This project is a comprehensive system designed for logging and analyzing sensor data from an e-foil or foil-assist. The primary goal is to capture detailed performance metrics, including ESC (Electronic Speed Controller) data, GPS location, temperature, motor current, and throttle input, to provide a clear and useful presentation for performance analysis and system optimization.

The system utilizes a dual ESP32 setup for robust data acquisition and a web-based frontend for intuitive data visualization.

The system is comprised of several key hardware and software components:

• Role: Main controller, data aggregator, Wi-Fi communication hub, and HTTPS server.
• Key Functionalities:
  • Integrates and reads data from various sensors:
    • ESC Telemetry (e.g., RPM, voltage, current, temperature from the ESC)
    • GPS (for location and speed)
    • DS18B20 Temperature Sensors
    • Throttle Position
  • Acts as an I2C master to communicate with the ESP32-C6 for additional ADC readings (primarily motor current).
  • Manages data logging, typically to an SD card or internal flash memory in *.jsonl format.
  • Provides a Wi-Fi Access Point (AP) for initial setup or direct connection.
  • Connects to an existing Wi-Fi network (Station mode) for broader network access.
  • Serves data and potentially a web interface via a built-in HTTPS server.

• Role: Dedicated ADC (Analog-to-Digital Converter) processor.
• Key Functionalities:
  • Acquires analog sensor data, primarily high-frequency motor current readings (e.g., via an ACS758 sensor).
  • Acts as an I2C slave, providing the processed ADC data to the ESP32-S3 upon request.

• Role: Data visualization and user interface.
• Key Functionalities:
  • Displays logged and potentially live sensor data through interactive charts and graphs.
  • Accessible via: https://esp-e90.pages.dev/

• Role: A collection of shell scripts to aid in development and device management.
• Examples: Flashing firmware, synchronizing files to the ESP32 devices, etc.

• These directories contain experimental code using ESP-IDF (C), Rust, and Zig for the ESP32 platform.

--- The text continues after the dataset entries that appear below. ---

-- ==== Sys2Proof/Machine/Dispatch.lean ====
section
/-! DEFINITION. The one dispatch of a command to its meaning. -/

namespace Sys2Proof.Machine

def exec (i : Instr) (s : State) : Host.Outcome State Fault Refusal :=
  match i with
  | .nop r => Sys2Proof.Machine.execNop r s
  | .ctxCreate r pages => Sys2Proof.Machine.execCtxCreate r pages s
  | .ctxDestroy r => Sys2Proof.Machine.execCtxDestroy r s
  | .ctxQuery r => Sys2Proof.Machine.execCtxQuery r s
  | .schedLoad r image => Sys2Proof.Machine.execSchedLoad r image s
  | .schedUnload r => Sys2Proof.Machine.execSchedUnload r s
  | .timetableSet r => Sys2Proof.Machine.execTimetableSet r s
  | .stepRun r => Sys2Proof.Machine.execStepRun r s
  | .stepKill r => Sys2Proof.Machine.execStepKill r s
  | .weightsLoad r head => Sys2Proof.Machine.execWeightsLoad r head s
  | .weightsSwap r => Sys2Proof.Machine.execWeightsSwap r s
  | .serviceStop r => Sys2Proof.Machine.execServiceStop r s
  | .serviceStart r => Sys2Proof.Machine.execServiceStart r s
  | .optConfig r => Sys2Proof.Machine.execOptConfig r s
  | .ckptStreamStart r => Sys2Proof.Machine.execCkptStreamStart r s
  | .ckptStreamStop r => Sys2Proof.Machine.execCkptStreamStop r s
  | .ckptRestore r fetched => Sys2Proof.Machine.execCkptRestore r fetched s
  | .fence r eccs => Sys2Proof.Machine.execFence r s eccs
  | .pageRetire r eccs fence => Sys2Proof.Machine.execPageRetire r eccs s fence
  | .powerCapSet r => Sys2Proof.Machine.execPowerCapSet r s
  | .energyRead r => Sys2Proof.Machine.execEnergyRead r s
  | .fabricConfig r => Sys2Proof.Machine.execFabricConfig r s
  | .groupSet r => Sys2Proof.Machine.execGroupSet r s
  | .attestReport r => Sys2Proof.Machine.execAttestReport r s
  | .diagRun r => Sys2Proof.Machine.execDiagRun r s
  | .commandFetch r entry param => Sys2Proof.Machine.execCommandFetch r entry param s
  | .commandTimeout r seq => Sys2Proof.Machine.execCommandTimeout r seq s
  | .dbCtx n size high v => Sys2Proof.Machine.execDbCtx n size high v s
  | .dbAdmin size high v => Sys2Proof.Machine.execDbAdmin size high v s
  | .coalUs r => Sys2Proof.Machine.execCoalUs r s
  | .msixRateWindow vec => Sys2Proof.Machine.execMsixRateWindow vec s
  | .msixTableWrite off size v => Sys2Proof.Machine.execMsixTableWrite off size v s
  | .rstControl size high v => Sys2Proof.Machine.execRstControl size high v s
  | .rstAdminInstall size high v => Sys2Proof.Machine.execRstAdminInstall size high v s
  | .errLogSelect size high v => Sys2Proof.Machine.execErrLogSelect size high v s
  | .errLogAck size high v => Sys2Proof.Machine.execErrLogAck size high v s
  | .w1cWrite off size v sets => Sys2Proof.Machine.execW1cWrite off size v sets s
  | .rcRegisterRead off size => Sys2Proof.Machine.execRcRegisterRead off size s
  | .lowHalfRead off size => Sys2Proof.Machine.execLowHalfRead off size s
  | .registerWrite off size v => Sys2Proof.Machine.execRegisterWrite off size v s
  | .malformedRegisterAccess off size read => Sys2Proof.Machine.execMalformedRegisterAccess off size read s
  | .mma st p stall dry => Sys2Proof.Machine.execMma st p stall dry s
  | .fill st p stall dry => Sys2Proof.Machine.execFill st p stall dry s
  | .drain st p stall dry => Sys2Proof.Machine.execDrain st p stall dry s
  | .bankWrite st p stall dry => Sys2Proof.Machine.execBankWrite st p stall dry s
  | .flagClear st p stall dry => Sys2Proof.Machine.execFlagClear st p stall dry s
  | .tileIn st p stall dry => Sys2Proof.Machine.execTileIn st p stall dry s
  | .tileOut st p stall dry => Sys2Proof.Machine.execTileOut st p stall dry s
  | .blocksIn st p stall dry => Sys2Proof.Machine.execBlocksIn st p stall dry s
  | .blocksOut st p stall dry => Sys2Proof.Machine.execBlocksOut st p stall dry s
  | .deckArrival st desc dest => Sys2Proof.Machine.execDeckArrival st desc dest s
  | .bearingReadReturn st desc eccs => Sys2Proof.Machine.execBearingReadReturn st desc eccs s
  | .add st sp stall => Sys2Proof.Machine.execAdd st sp stall s
  | .sub st sp stall => Sys2Proof.Machine.execSub st sp stall s
  | .mul st sp stall => Sys2Proof.Machine.execMul st sp stall s
  | .fma st sp stall => Sys2Proof.Machine.execFma st sp stall s
  | .min st sp stall => Sys2Proof.Machine.execMin st sp stall s
  | .max st sp stall => Sys2Proof.Machine.execMax st sp stall s
  | .cmp st sp stall => Sys2Proof.Machine.execCmp st sp stall s
  | .abs st sp stall => Sys2Proof.Machine.execAbs st sp stall s
  | .neg st sp stall => Sys2Proof.Machine.execNeg st sp stall s
  | .cvt st sp stall => Sys2Proof.Machine.execCvt st sp stall s
  | .scale st sp stall => Sys2Proof.Machine.execScale st sp stall s
  | .select st sp stall => Sys2Proof.Machine.execSelect st sp stall s
  | .div st sp stall => Sys2Proof.Machine.execDiv st sp stall s
  | .sqrt st sp stall => Sys2Proof.Machine.execSqrt st sp stall s
  | .recip st sp stall => Sys2Proof.Machine.execRecip st sp stall s
  | .rsqrt st sp stall => Sys2Proof.Machine.execRsqrt st sp stall s
  | .rowSum st sp stall => Sys2Proof.Machine.execRowSum st sp stall s
  | .rowMax st sp stall => Sys2Proof.Machine.execRowMax st sp stall s
  | .rowSumsq st sp stall => Sys2Proof.Machine.execRowSumsq st sp stall s
  | .partAdd st sp stall => Sys2Proof.Machine.execPartAdd st sp stall s
  | .pos st sp stall => Sys2Proof.Machine.execPos st sp stall s
  | .transpose st sp stall => Sys2Proof.Machine.execTranspose st sp stall s
  | .vectorFlagClear st sp stall => Sys2Proof.Machine.execVectorFlagClear st sp stall s
  | .eval st sp stall => Sys2Proof.Machine.execEval st sp stall s
  | .derivMul st sp stall => Sys2Proof.Machine.execDerivMul st sp stall s
  | .tableFlagClear st sp stall => Sys2Proof.Machine.execTableFlagClear st sp stall s
  | .accept st b stall => Sys2Proof.Machine.execAccept st b stall s
  | .update st b stall eccs => Sys2Proof.Machine.execUpdate st b stall eccs s
  | .updateList st b stall eccs => Sys2Proof.Machine.execUpdateList st b stall eccs s
  | .keystoneFlagClear st b stall => Sys2Proof.Machine.execKeystoneFlagClear st b stall s
  | .send st q stall => Sys2Proof.Machine.execSend st q stall s
  | .recv st q stall => Sys2Proof.Machine.execRecv st q stall s
  | .redSend st q stall => Sys2Proof.Machine.execRedSend st q stall s
  | .redRecv st q stall => Sys2Proof.Machine.execRedRecv st q stall s
  | .splitSend st q stall => Sys2Proof.Machine.execSplitSend st q stall s
  | .splitRecv st q stall => Sys2Proof.Machine.execSplitRecv st q stall s
  | .norm st q stall => Sys2Proof.Machine.execNorm st q stall s
  | .acc st q stall => Sys2Proof.Machine.execAcc st q stall s
  | .routing st sp cycle ri win => Sys2Proof.Machine.execRouting st sp cycle ri win s
  | .combine st sp cycle ri win dst => Sys2Proof.Machine.execCombine st sp cycle ri win dst s
  | .combineBwd st sp bi win => Sys2Proof.Machine.execCombineBwd st sp bi win s
  | .dispatchBwd st sp bi => Sys2Proof.Machine.execDispatchBwd st sp bi s
  | .blockListBuild st sp cycle src dst stall => Sys2Proof.Machine.execBlockListBuild st sp cycle src dst stall s
  | .sparseEmbeddingList st sp cycle ids src dst stall => Sys2Proof.Machine.execSparseEmbeddingList st sp cycle ids src dst stall s
  | .prefetch st desc => Sys2Proof.Machine.execPrefetch st desc s
  | .slotStart k => Sys2Proof.Machine.execSlotStart k s
  | .slotEnd k => Sys2Proof.Machine.execSlotEnd k s
  | .periodBoundary => Sys2Proof.Machine.execPeriodBoundary s
  | .bestEffortAdmission => Sys2Proof.Machine.execBestEffortAdmission s
  | .bubble st bub n => Sys2Proof.Machine.execBubble st bub n s
  | .preambleStart st => Sys2Proof.Machine.execPreambleStart st s
  | .preambleEnd st => Sys2Proof.Machine.execPreambleEnd st s
  | .phase st u m energies => Sys2Proof.Machine.execPhase st u m energies s
  | .wait st w => Sys2Proof.Machine.execWait st w s
  | .finalSlackExceeded st u => Sys2Proof.Machine.execFinalSlackExceeded st u s
  | .commitPoint st energies => Sys2Proof.Machine.execCommitPoint st energies s
  | .releaseComplete st bad badDelta => Sys2Proof.Machine.execReleaseComplete st bad badDelta s
  | .pointerSwitch n => Sys2Proof.Machine.execPointerSwitch n s
  | .retirementCopy b g eccs fence => Sys2Proof.Machine.execRetirementCopy b g eccs s fence
  | .ckptBaseSend n slow => Sys2Proof.Machine.execCkptBaseSend n slow s
  | .unitScrub n u => Sys2Proof.Machine.execUnitScrub n u s
  | .ethernetFrameReceive q phy frame => Sys2Proof.Machine.execEthernetFrameReceive q phy frame s
  | .pfcFrame q frame => Sys2Proof.Machine.execPfcFrame q frame s
  | .pauseFrame q frame => Sys2Proof.Machine.execPauseFrame q frame s
  | .arpRequest q frame => Sys2Proof.Machine.execArpRequest q frame s
  | .neighbourSolicitation q frame => Sys2Proof.Machine.execNeighbourSolicitation q frame s
  | .verifyFrame q respond => Sys2Proof.Machine.execVerifyFrame q respond s
  | .pfcRepeat q prio => Sys2Proof.Machine.execPfcRepeat q prio s
  | .pauseExpiry q prio => Sys2Proof.Machine.execPauseExpiry q prio s
  | .pauseStorm q prio => Sys2Proof.Machine.execPauseStorm q prio s
  | .pauseIgnoreEnd q prio => Sys2Proof.Machine.execPauseIgnoreEnd q prio s
  | .frameTransmit q => Sys2Proof.Machine.execFrameTransmit q s
  | .portLinkUp q inverted => Sys2Proof.Machine.execPortLinkUp q s inverted
  | .portLinkDown q => Sys2Proof.Machine.execPortLinkDown q s
  | .portTrainingTimeout q => Sys2Proof.Machine.execPortTrainingTimeout q s
  | .verifyDone q ok => Sys2Proof.Machine.execVerifyDone q ok s
  | .write => Sys2Proof.Machine.execWrite s
  | .reduce => Sys2Proof.Machine.execReduce s
  | .bcast children => Sys2Proof.Machine.execBcast children s
  | .split => Sys2Proof.Machine.execSplit s
  | .delta => Sys2Proof.Machine.execDelta s
  | .ack => Sys2Proof.Machine.execAck s
  | .nak => Sys2Proof.Machine.execNak s
  | .voteRepeat => Sys2Proof.Machine.execVoteRepeat s
  | .voteFail => Sys2Proof.Machine.execVoteFail s
  | .voteReceive => Sys2Proof.Machine.execVoteReceive s
  | .decideCommit => Sys2Proof.Machine.execDecideCommit s
  | .decideRepeat => Sys2Proof.Machine.execDecideRepeat s
  | .decideEnd => Sys2Proof.Machine.execDecideEnd s
  | .collectiveDeadline n step => Sys2Proof.Machine.execCollectiveDeadline n step s
  | .decisionHoldTimeout st => Sys2Proof.Machine.execDecisionHoldTimeout st s
  | .retransmissionTimer flow seq => Sys2Proof.Machine.execRetransmissionTimer flow seq s
  | .ackTimer flow => Sys2Proof.Machine.execAckTimer flow s
  | .streamTimeout n => Sys2Proof.Machine.execStreamTimeout n s
  | .writeCombiningIdleFlush b line ecc => Sys2Proof.Machine.execWriteCombiningIdleFlush b line ecc s
  | .correctedRewrite b line => Sys2Proof.Machine.execCorrectedRewrite b line s
  | .refresh b => Sys2Proof.Machine.execRefresh b s
  | .patrolScrub b line ecc twin => Sys2Proof.Machine.execPatrolScrub b line ecc twin s
  | .dramSensorRead b temps => Sys2Proof.Machine.execDramSensorRead b temps s
  | .parityRetry pa src ok => Sys2Proof.Machine.execParityRetry pa src ok s
  | .channelNoResponse pa src => Sys2Proof.Machine.execChannelNoResponse pa src s
  | .hostWriteGo id => Sys2Proof.Machine.execHostWriteGo id s
  | .hostReadCompletion id d => Sys2Proof.Machine.execHostReadCompletion id d s
  | .hostReadTimeout id => Sys2Proof.Machine.execHostReadTimeout id s
  | .goTimeout id => Sys2Proof.Machine.execGoTimeout id s
  | .hostSnoop addr => Sys2Proof.Machine.execHostSnoop addr s
  | .cxlMemRequest addr => Sys2Proof.Machine.execCxlMemRequest addr s
  | .cxlLinkUp rate width => Sys2Proof.Machine.execCxlLinkUp rate width s
  | .cxlLinkRetrain rate width => Sys2Proof.Machine.execCxlLinkRetrain rate width s
  | .hostLinkDown => Sys2Proof.Machine.execHostLinkDown s
  | .hostLinkDown10s => Sys2Proof.Machine.execHostLinkDown10s s
  | .powerGood => Sys2Proof.Machine.execPowerGood s
  | .powerLost => Sys2Proof.Machine.execPowerLost s
  | .inputOvervoltage => Sys2Proof.Machine.execInputOvervoltage s
  | .perstNAssert => Sys2Proof.Machine.execPerstNAssert s
  | .perstNDeassert => Sys2Proof.Machine.execPerstNDeassert s
  | .flr => Sys2Proof.Machine.execFlr s
  | .linkReset => Sys2Proof.Machine.execLinkReset s
  | .managementReset => Sys2Proof.Machine.execManagementReset s
  | .rom => Sys2Proof.Machine.execRom s
  | .loader => Sys2Proof.Machine.execLoader s
  | .firmware => Sys2Proof.Machine.execFirmware s
  | .records => Sys2Proof.Machine.execRecords s
  | .interlock => Sys2Proof.Machine.execInterlock s
  | .interlockWarning => Sys2Proof.Machine.execInterlockWarning s
  | .rails => Sys2Proof.Machine.execRails s
  | .stackTrain failed => Sys2Proof.Machine.execStackTrain failed s
  | .memInit => Sys2Proof.Machine.execMemInit s
  | .selfTest ok => Sys2Proof.Machine.execSelfTest ok s
  | .identity ok => Sys2Proof.Machine.execIdentity ok s
  | .ready => Sys2Proof.Machine.execReady s
  | .controlCoreWatchdog core => Sys2Proof.Machine.execControlCoreWatchdog core s
  | .commandProgressWatchdog r => Sys2Proof.Machine.execCommandProgressWatchdog r s
  | .managementControllerWatchdog => Sys2Proof.Machine.execManagementControllerWatchdog s
  | .powerMeasurement mw => Sys2Proof.Machine.execPowerMeasurement mw s
  | .fall sp avg => Sys2Proof.Machine.execFall sp avg s
  | .capDecision pfix meas walk => Sys2Proof.Machine.execCapDecision pfix meas walk s
  | .logicSensorRead temps => Sys2Proof.Machine.execLogicSensorRead temps s
  | .coolantSensorRead inlet outlet flow => Sys2Proof.Machine.execCoolantSensorRead inlet outlet flow s
  | .thermalCapUpdate => Sys2Proof.Machine.execThermalCapUpdate s
  | .flowTrip => Sys2Proof.Machine.execFlowTrip s
  | .powerStageFault stage fatal => Sys2Proof.Machine.execPowerStageFault stage fatal s
  | .droop d => Sys2Proof.Machine.execDroop d s
  | .droopHoldEnd => Sys2Proof.Machine.execDroopHoldEnd s
  | .recoveryExit => Sys2Proof.Machine.execRecoveryExit s
  | .i3cAddressAssignment addr => Sys2Proof.Machine.execI3cAddressAssignment addr s
  | .mctpControlMessage msg => Sys2Proof.Machine.execMctpControlMessage msg s
  | .pldmBase msg => Sys2Proof.Machine.execPldmBase msg s
  | .pldmSensorReading id => Sys2Proof.Machine.execPldmSensorReading id s
  | .pldmFirmwareUpdate cls image => Sys2Proof.Machine.execPldmFirmwareUpdate cls image s
  | .activateFirmware => Sys2Proof.Machine.execActivateFirmware s
  | .errorUnsupportedCmd typ => Sys2Proof.Machine.execErrorUnsupportedCmd typ s
  | .storeReadCompletion n blk good => Sys2Proof.Machine.execStoreReadCompletion n blk good s
  | .storeWriteCompletion k => Sys2Proof.Machine.execStoreWriteCompletion k s
  | .rebaseComplete n => Sys2Proof.Machine.execRebaseComplete n s
  | .managementControllerRestart => Sys2Proof.Machine.execManagementControllerRestart s
  | .diagTestComplete failed => Sys2Proof.Machine.execDiagTestComplete failed s
  | .commandWorkAccess r seq host => Sys2Proof.Machine.execCommandWorkAccess r seq s host
  | .cxlCorrectableError aer => Sys2Proof.Machine.execCxlCorrectableError aer s
  | .controlCoreMemoryError what corrected => Sys2Proof.Machine.execControlCoreMemoryError what corrected s

end Sys2Proof.Machine
end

They are not part of the core operational system but serve as a testbed for alternative firmware development approaches.

The general data flow is as follows:

graph LR
    subgraph "Sensors"
        A1[ESC Telemetry]
        A2[GPS]
        A3["DS18B20 Temp"]
        A4[Throttle]
        A5["Analog Motor Current Sensor"]
    end

    subgraph "Processing Units"
        B1["ESP32-C6 (Arduino)"]
        B2["ESP32-S3 (MicroPython)"]
    end

    subgraph "Data Storage & Presentation"
        C1["SD Card / Flash (JSONL Logs)"]
        C2["Vue.js Frontend"]
    end

    A1 --> B2
    A2 --> B2
    A3 --> B2
    A4 --> B2
    A5 --> B1

    B1 -- I2C Data --> B2

    B2 --> C1
    B2 -- HTTPS --> C2

1. The ESP32-C6 reads analog sensor data (e.g., motor current) and processes it.
2. The ESP32-S3 reads data directly from digital sensors (ESC, GPS, Temp, Throttle).
3. The ESP32-S3 also requests the processed ADC data from the ESP32-C6 via I2C.
4. All aggregated data on the ESP32-S3 is logged (e.g., to an SD card).
5. The ESP32-S3's HTTPS server can serve this data (live or logged) to the Vue.js Frontend for visualization.

Hardware:

• ESP32-S3 development board
• ESP32-C6 development board
• Associated sensors (ESC, GPS module, DS18B20, motor current sensor like ACS758, throttle input mechanism)
• Appropriate wiring, power supplies, and level shifters if necessary.
• MicroSD card (if SD logging is used on the ESP32-S3).

Software:

• Python 3.x
• esptool.py: For flashing ESP32 firmware. Install via pip: pip install esptool
• mpremote: For interacting with MicroPython devices (file transfer, REPL). Install via pip: pip install mpremote
  • (Alternatively, ampy can be used, though mpremote is generally preferred for newer MicroPython versions).
• Arduino IDE or arduino-cli: For compiling and uploading firmware to the ESP32-C6.
• Node.js and pnpm: If you intend to run or develop the Vue.js frontend locally.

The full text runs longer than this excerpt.